Bot Development for Social Engineering Attacks on Twitter
Jefferson Viana Fonseca Abreu1, Jorge Henrique Cabral Fernandes1,
João José Costa Gondim1, Célia Ghedini Ralha
1Departamento de Ciência da Computação – Universidade de Brasília
Campus Universitário Darcy Ribeiro - Brasília, DF, Brazil
firstname.lastname@example.org, email@example.com, firstname.lastname@example.org, email@example.com
A series of bots performing simulated social engineering attacks
using phishing in the Twitter platform was developed to identify potentially
unsafe user behavior. In this work, four different bot versions collected
feedback data after stimuli directed to 1287 Twitter accounts for 38
consecutive days. The results were not conclusive about the existence of
predictors for unsafe behavior, but we conclude that despite Twitter’s security
policies, this kind of attack is still feasible.
Currently, several methods of social engineering attacks are used by attackers to gain an
advantage over victims. In addition, to direct contact with victims it is commonly
possible to use devices such as e-mail [Oliveira et al. 2017, Jakobsson and Ratkiewicz
2006], fake website [Jakobsson et al. 2008], automated social engineering [Shafahi et al.
2016, Lauinger et al. 2010, Huber et al. 2009, Jakobsson and Ratkiewicz 2006],
obtaining information by searching garbage [Mitnick and Simon 2003, p. 126], peeking
over a user's shoulders [Mitnick and Simon 2003, p. 176] [Purkait 2012], and many
others [Hatfield 2018, Mitnick and Simon 2003]. These attacks act on the so-called
or the user [Schneier 2001] [Mitnick and Simon 2003, p. 3].
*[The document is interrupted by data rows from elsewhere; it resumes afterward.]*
-- ==== Sys2Proof/Machine/RvVec.lean ====
section
/-! DEFINITION. What the vector instructions of a sequencer share: VLEN 512 and ELEN 64 (R446), the configuration, element
access, group and overlap rules, and arithmetic on one element. Tail and masked-off elements stay undisturbed, which the
vector extension allows under every setting (PRESUMED, log entry 24). -/

namespace Sys2Proof.Machine

/-- Vector registers as elements. -/
abbrev VRegs := Table Vec

/-- Element `i` of `n` bits in the group at `r`. -/
def vElem (v : VRegs) (r n i : Nat) : Nat := (tget 0 v (r + i * n / 512)).toNat / 2 ^ (i * n % 512) % 2 ^ n

/-- Write element `i` of `n` bits in the group at `r`. -/
def vPut (v : VRegs) (r n i x : Nat) : VRegs :=
  let old := vElem v r n i
  tmod 0 v (r + i * n / 512) fun w =>
    BitVec.ofNat 512 (w.toNat - old * 2 ^ (i * n % 512) + x % 2 ^ n * 2 ^ (i * n % 512))

/-- The vector configuration an instruction runs under. `lm` is the base-two logarithm of LMUL. -/
structure VCtx where
  v      : VRegs
  sew    : Nat
  lm     : Int
  vl     : Nat
  start  : Nat
  masked : Bool
  frm    : Nat
  vxrm   : Nat

/-- LMUL of a `vtype`, as a logarithm; none where reserved. -/
def lmulOf (k : Nat) : Option Int :=
  match k with
  | 0 => some 0
  | 1 => some 1
  | 2 => some 2
  | 3 => some 3
  | 5 => some (-3)
  | 6 => some (-2)
  | 7 => some (-1)
  | _ => none

/-- 2^k registers or elements for a logarithm that may be negative. -/
def scaleLog (n : Nat) (k : Int) : Nat := if k < 0 then n / 2 ^ (-k).toNat else n * 2 ^ k.toNat

/-- VLMAX of a `vtype`, or none where it is not supported. -/
def vlmaxOf (vt : Nat) : Option Nat :=
  match lmulOf (bits vt 2 0) with
  | none => none
  | some lm =>
    let sew := 8 * 2 ^ bits vt 5 3
    if vt / 256 ≠ 0 ∨ 64 < sew ∨ (lm < 0 ∧ scaleLog 64 lm < sew) then none else some (scaleLog (512 / sew) lm)

/-- The configuration of the hart; none while `vill` is set. -/
def State.vctx (s : State) (w : Nat) : Option VCtx :=
  let x := s.seq s.curSeq
  let vt := x.vtype.toNat
  match vlmaxOf vt, lmulOf (bits vt 2 0) with
  | some _, some lm => some ⟨x.v, 8 * 2 ^ bits vt 5 3, lm, x.vl.toNat, x.vstart.toNat, bits w 25 25 == 0, x.frm.toNat, x.vxrm.toNat⟩
  | _, _ => none

/-- VLMAX of the configuration. -/
def VCtx.vlmax (c : VCtx) : Nat := scaleLog (512 / c.sew) c.lm

/-- A bit of a mask register. -/
def VCtx.bit (c : VCtx) (r i : Nat) : Bool := vElem c.v r 1 i == 1

/-- Is an element active? -/
def VCtx.active (c : VCtx) (i : Nat) : Bool := decide (c.start ≤ i) && (!c.masked || c.bit 0 i)

/-- The logarithm of the group factor of elements of `n` bits. -/
def VCtx.emul (c : VCtx) (n : Nat) : Int := (Nat.log2 n : Int) - Nat.log2 c.sew + c.lm

/-- Registers of a group. -/
def groupRegs (em : Int) : Nat := scaleLog 1 (max em 0)

/-- May the group at `r` hold elements of `n` bits? -/
def VCtx.group (c : VCtx) (r n : Nat) : Bool :=
  let em := c.emul n
  decide (n ≤ 64) && decide (8 ≤ n) && decide (-3 ≤ em) && decide (em ≤ 3) && decide (r % groupRegs em = 0)

/-- May a destination of width `dn` overlap a source of width `sn` as it does? Width 1 is a mask register. -/
def VCtx.overlap (c : VCtx) (d dn r sn : Nat) : Bool :=
  let regs := fun n : Nat => if n = 1 then 1 else groupRegs (c.emul n)
  if d + regs dn ≤ r ∨ r + regs sn ≤ d ∨ dn = sn then true
  else if dn < sn then d == r
  else decide (sn = 1 ∨ 0 ≤ c.emul sn) && r + regs sn == d + regs dn

/-- Do two groups share no register? -/
def VCtx.apart (c : VCtx) (d dn r sn : Nat) : Bool :=
  let regs := fun n : Nat => if n = 1 then 1 else groupRegs (c.emul n)
  decide (d + regs dn ≤ r ∨ r + regs sn ≤ d)

/-- Does a masked instruction leave its mask alone? -/
def VCtx.maskOk (c : VCtx) (d : Nat) : Bool := !c.masked || d != 0

/-- Write every active element below `vl`. -/
def VCtx.each (c : VCtx) (d n : Nat) (f : Nat → Nat × Flags) : VRegs × Flags :=
  (List.range c.vl).foldl (fun a i =>
    if c.active i then
      let r := f i
      (vPut a.1 d n i r.1, a.2 ||| r.2)
    else a) (c.v, 0)

/-- The end of a vector instruction: its registers, its flags and `vstart` 0. -/
def State.vDone (s : State) (nx : Nat) (r : VRegs × Flags) : RvAct :=
  .go ((s.accrue r.2).modSeq s.curSeq fun x => { x with v := r.1, vstart := 0 }) nx

/-- The end of one that writes no vector register. -/
def State.vDoneX (s : State) (w nx v : Nat) : RvAct := ((s.modSeq s.curSeq fun x => { x with vstart := 0 }).rvPut w nx v)

/-- A checked elementwise instruction. -/
def VCtx.run (c : VCtx) (s : State) (nx : Nat) (ok : Bool) (d n : Nat) (f : Nat → Nat × Flags) : RvAct :=
  if ok then s.vDone nx (c.each d n f) else s.rvIllegal

/-! ## Configuration-setting -/

/-- `vsetvli`, `vsetivli` and `vsetvl`. With both registers x0 the length stays, cut at the new VLMAX. -/
def rvVset (s : State) (w nx : Nat) : RvAct :=
  let x := s.seq s.curSeq
  let rs1 := wRs1 w
  let rd := wRd w
  let avlX := if rs1 ≠ 0 then s.gx rs1 else if rd ≠ 0 then 2 ^ 64 - 1 else x.vl.toNat
  let set := fun vt avl : Nat =>
    let (vt, vl) := match vlmaxOf vt with
      | none => (2 ^ 63, 0)
      | some m => (vt, min avl m)
    (s.modSeq s.curSeq fun x => { x with vtype := BitVec.ofNat 64 vt, vl := BitVec.ofNat 64 vl, vstart := 0 }).rvPut w nx vl
  if bits w 31 31 = 0 then set (bits w 30 20) avlX
  else if bits w 30 30 = 1 then set (bits w 29 20) rs1
  else if bits w 30 25 = 0 then set (s.gx (wRs2 w)) avlX
  else s.rvIllegal

/-! ## One element -/

/-- A shift right by `d` with the fixed-point rounding mode. -/
def vRoundoff (vxrm : Nat) (v : Int) (d : Nat) : Int :=
  if d = 0 then v
  else
    let bit := fun k : Nat => (v / 2 ^ k).emod 2 == 1
    let low := fun k : Nat => v.emod (2 ^ k) != 0
    let up := match vxrm with
      | 0 => bit (d - 1)
      | 1 => bit (d - 1) && (low (d - 1) || bit d)
      | 2 => false
      | _ => !bit d && low d
    v / 2 ^ d + (if up then 1 else 0)

/-- An unsigned result clipped at its bounds. -/
def satNat (n : Nat) (v : Int) : Nat × Flags :=
  if v < 0 then (0, .sat) else if 2 ^ n ≤ v then (2 ^ n - 1, .sat) else (v.toNat, 0)

/-- The integer operations of the OPI group by function number, on `n` bits: `a` of vs2, `b` of vs1 or the scalar. -/
def vIntOp (f6 n vxrm a b : Nat) : Option (Nat × Flags) :=
  let sa := sint n a
  let sb := sint n b
  let put := fun v : Nat => some (v % 2 ^ n, (0 : Flags))
  match f6 with
  | 0x00 => put (a + b)
  | 0x02 => put (a + 2 ^ n - b)
  | 0x03 => put (b + 2 ^ n - a)
  | 0x04 => put (min a b)
  | 0x05 => put (if sa < sb then a else b)
  | 0x06 => put (max a b)
  | 0x07 => put (if sa < sb then b else a)
  | 0x09 => put (a &&& b)
  | 0x0A => put (a ||| b)
  | 0x0B => put (a ^^^ b)
  | 0x20 => some (satNat n (a + b : Nat))
  | 0x21 => some (satInt n (sa + sb))
  | 0x22 => some (satNat n ((a : Int) - b))
  | 0x23 => some (satInt n (sa - sb))
  | 0x25 => put (a * 2 ^ (b % n))
  | 0x27 => some (satInt n (vRoundoff vxrm (sa * sb) (n - 1)))
  | 0x28 => put (a / 2 ^ (b % n))
  | 0x29 => put (ofInt n (sa / 2 ^ (b % n)))
  | 0x2A => put (vRoundoff vxrm a (b % n)).toNat
  | 0x2B => put (ofInt n (vRoundoff vxrm sa (b % n)))
  | _ => none

/-- A comparison of the OPI group by function number. -/
def vCmp (f6 n a b : Nat) : Option Bool :=
  let sa := sint n a
  let sb := sint n b
  match f6 with
  | 0x18 => some (a == b)
  | 0x19 => some (a != b)
  | 0x1A => some (decide (a < b))
  | 0x1B => some (decide (sa < sb))
  | 0x1C => some (decide (a ≤ b))
  | 0x1D => some (decide (sa ≤ sb))
  | 0x1E => some (decide (b < a))
  | 0x1F => some (decide (sb < sa))
  | _ => none

/-- A narrowing shift or clip of a `2n`-bit element. -/
def vNarrow (f6 n vxrm a b : Nat) : Nat × Flags :=
  let d := b % (2 * n)
  match f6 with
  | 0x2C => (a / 2 ^ d % 2 ^ n, 0)
  | 0x2D => (ofInt n (sint (2 * n) a / 2 ^ d), 0)
  | 0x2E => satNat n (vRoundoff vxrm a d)
  | _ => satInt n (vRoundoff vxrm (sint (2 * n) a) d)

/-- The multiply, divide and averaging operations of the OPM group; `old` is the destination's element. -/
def vMulOp (f6 n vxrm a b old : Nat) : Option (Nat × Flags) :=
  let sa := sint n a
  let sb := sint n b
  let put := fun v : Nat => some (v % 2 ^ n, (0 : Flags))
  match f6 with
  | 0x08 => put (vRoundoff vxrm (a + b : Nat) 1).toNat
  | 0x09 => put (ofInt n (vRoundoff vxrm (sa + sb) 1))
  | 0x0A => put (ofInt n (vRoundoff vxrm ((a : Int) - b) 1))
  | 0x0B => put (ofInt n (vRoundoff vxrm (sa - sb) 1))
  | 0x20 => put (rvMulDiv n 5 a b)
  | 0x21 => put (rvMulDiv n 4 a b)
  | 0x22 => put (rvMulDiv n 7 a b)
  | 0x23 => put (rvMulDiv n 6 a b)
  | 0x24 => put (rvMulDiv n 3 a b)
  | 0x25 => put (a * b)
  | 0x26 => put (rvMulDiv n 2 a b)
  | 0x27 => put (rvMulDiv n 1 a b)
  | 0x29 => put (b * old + a)
  | 0x2B => put (ofInt n ((a : Int) - b * old))
  | 0x2D => put (b * a + old)
  | 0x2F => put (ofInt n ((old : Int) - b * a))
  | _ => none

/-- The widening operations of the OPM group, to `2n` bits: is vs2 already wide, and the result. -/
def vWideOp (f6 n a b old : Nat) : Option Nat :=
  let sa := sint n a
  let sb := sint n b
  let wa := sint (2 * n) a
  let put := fun v : Int => some (ofInt (2 * n) v)
  match f6 with
  | 0x30 => put ((a : Int) + b)
  | 0x31 => put (sa + sb)
  | 0x32 => put ((a : Int) - b)
  | 0x33 => put (sa - sb)
  | 0x34 => put (wa + b)
  | 0x35 => put (wa + sb)
  | 0x36 => put (wa - b)
  | 0x37 => put (wa - sb)
  | 0x38 => put ((a : Int) * b)
  | 0x3A => put (sa * b)
  | 0x3B => put (sa * sb)
  | 0x3C => put ((b : Int) * a + old)
  | 0x3D => put (sb * sa + old)
  | 0x3E => put ((b : Int) * sa + old)
  | 0x3F => put (sb * a + old)
  | _ => none

/-- A reduction step by function number 0 to 7. -/
def vRedOp (k n a b : Nat) : Nat :=
  match k with
  | 0 => (a + b) % 2 ^ n
  | 1 => a &&& b
  | 2 => a ||| b
  | 3 => a ^^^ b
  | 4 => min a b
  | 5 => if sint n a < sint n b then a else b
  | 6 => max a b
  | _ => if sint n a < sint n b then b else a

/-- A mask operation by function number. -/
def vMaskOp (f6 : Nat) (a b : Bool) : Bool :=
  match f6 with
  | 0x18 => a && !b
  | 0x19 => a && b
  | 0x1A => a || b
  | 0x1B => a != b
  | 0x1C => a || !b
  | 0x1D => !(a && b)
  | 0x1E => !(a || b)
  | _ => a == b

/-- A bit as a result. -/
def bitOut (b : Bool) : Nat × Flags := (if b then 1 else 0, 0)

/-- Convert with round towards odd. -/
def rvConvOdd (src dst : Fmt) (x : Nat) : Nat × Flags :=
  let (b, fl) := roundFmt dst .rtz (src.num x)
  (if fl &&& Flags.nx = 0 then b else b ||| 1, fl ||| snanFlag src [x])

/-- The seven-bit reciprocal table. -/
def rec7Table : List Nat :=
  [127, 125, 123, 121, 119, 117, 116, 114, 112, 110, 109, 107, 105, 104, 102, 100, 99, 97, 96, 94, 93, 91, 90, 88, 87, 85,
   84, 83, 81, 80, 79, 77, 76, 75, 74, 72, 71, 70, 69, 68, 66, 65, 64, 63, 62, 61, 60, 59, 58, 57, 56, 55, 54, 53, 52, 51,
   50, 49, 48, 47, 46, 45, 44, 43] ++
  [42, 41, 40, 40, 39, 38, 37, 36, 35, 35, 34, 33, 32, 31, 31, 30, 29, 28, 28, 27, 26, 25, 25, 24, 23, 23, 22, 21, 21, 20,
   19, 19, 18, 17, 17, 16, 15, 15, 14, 14, 13, 12, 12, 11, 11, 10, 9, 9, 8, 8, 7, 7, 6, 5, 5, 4, 4, 3, 3, 2, 2, 1, 1, 0]

/-- The seven-bit reciprocal square root table, by the exponent's last bit and six bits of the fraction. -/
def rsqrt7Table : List Nat :=
  [52, 51, 50, 48, 47, 46, 44, 43, 42, 41, 40, 39, 38, 36, 35, 34, 33, 32, 31, 30, 30, 29, 28, 27, 26, 25, 24, 23, 23, 22,
   21, 20, 19, 19, 18, 17, 16, 16, 15, 14, 14, 13, 12, 12, 11, 10, 10, 9, 9, 8, 7, 7, 6, 6, 5, 4, 4, 3, 3, 2, 2, 1, 1, 0] ++
  [127, 125, 123, 121, 119, 118, 116, 114, 113, 111, 109, 108, 106, 105, 103, 102, 100, 99, 97, 96, 95, 93, 92, 91, 90, 88,
   87, 86, 85, 84, 83, 82, 80, 79, 78, 77, 76, 75, 74, 73, 72, 71, 70, 70, 69, 68, 67, 66, 65, 64, 63, 63, 62, 61, 60, 59,
   59, 58, 57, 56, 56, 55, 54, 53]

/-- A subnormal's fraction shifted up to its leading one, and the exponent that goes with it. -/
def normalized (f : Fmt) (ex m : Nat) : Int × Nat :=
  if ex ≠ 0 then (ex, m)
  else
    let up := f.mb - Nat.log2 m
    (1 - (up : Int), m * 2 ^ up % 2 ^ f.mb)

/-- The seven-bit estimate of 1/√x. -/
def rvRsqrt7 (f : Fmt) (x : Nat) : Nat × Flags :=
  match f.num x with
  | .nan => (f.nanBits, snanFlag f [x])
  | .inf neg => if neg then (f.nanBits, .nv) else (0, 0)
  | .fin neg m _ =>
    if m = 0 then (f.sign neg + f.infBits, .dz)
    else if neg then (f.nanBits, .nv)
    else
      let (ex, fr) := normalized f (x / 2 ^ f.mb % 2 ^ f.eb) (x % 2 ^ f.mb)
      let k := (ex.emod 2).toNat * 64 + fr / 2 ^ (f.mb - 6)
      let ey := ((3 * f.bias - 1 - ex) / 2).toNat
      (ey * 2 ^ f.mb + rsqrt7Table.getD k 0 * 2 ^ (f.mb - 7), 0)

/-- The seven-bit estimate of 1/x; a result beyond the format is rounded as `rm` says. -/
def rvRec7 (f : Fmt) (rm x : Nat) : Nat × Flags :=
  match f.num x with
  | .nan => (f.nanBits, snanFlag f [x])
  | .inf neg => (f.sign neg, 0)
  | .fin neg m _ =>
    if m = 0 then (f.sign neg + f.infBits, .dz)
    else
      let (ex, fr) := normalized f (x / 2 ^ f.mb % 2 ^ f.eb) (x % 2 ^ f.mb)
      if ex < -1 then
        let toMax := rm = 1 ∨ (rm = 2 ∧ neg = false) ∨ (rm = 3 ∧ neg = true)
        (f.sign neg + (if toMax then f.infBits - 1 else f.infBits), Flags.of ||| Flags.nx)
      else
        let ey := 2 * f.bias - 1 - ex
        let sig := rec7Table.getD (fr / 2 ^ (f.mb - 7)) 0 * 2 ^ (f.mb - 7)
        if 0 < ey then (f.sign neg + ey.toNat * 2 ^ f.mb + sig, 0)
        else (f.sign neg + (2 ^ f.mb + sig) / 2 ^ (1 - ey).toNat, 0)

end Sys2Proof.Machine
end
In social engineering, the attacker uses influence and (or) persuasion to
impersonate someone else or persuade the victim to perform actions that the victim
would not normally do [Mitnick and Simon 2003, p. vii]. Social engineering on the
Internet can make users provide sensitive information or facilitate malware infection.
Phishing is a social engineering technique that can be defined as a scalable fraud, where
personification is used to gain influence (and/or persuade) to collect information from
the victim that would not normally be provided [Lastdrager 2014]. Thus, the social
engineering attack via phishing can be divided in two stages: (i) personification; and (ii)
information collection. It is common to use bots that perform phishing attacks in an
automated manner, which substantially aggravate the situation. These types of attacks
represent a serious threat to information security, as they increase the range of the
attacks [Lauinger et al. 2010] making them cheaper [Huber et al. 2009].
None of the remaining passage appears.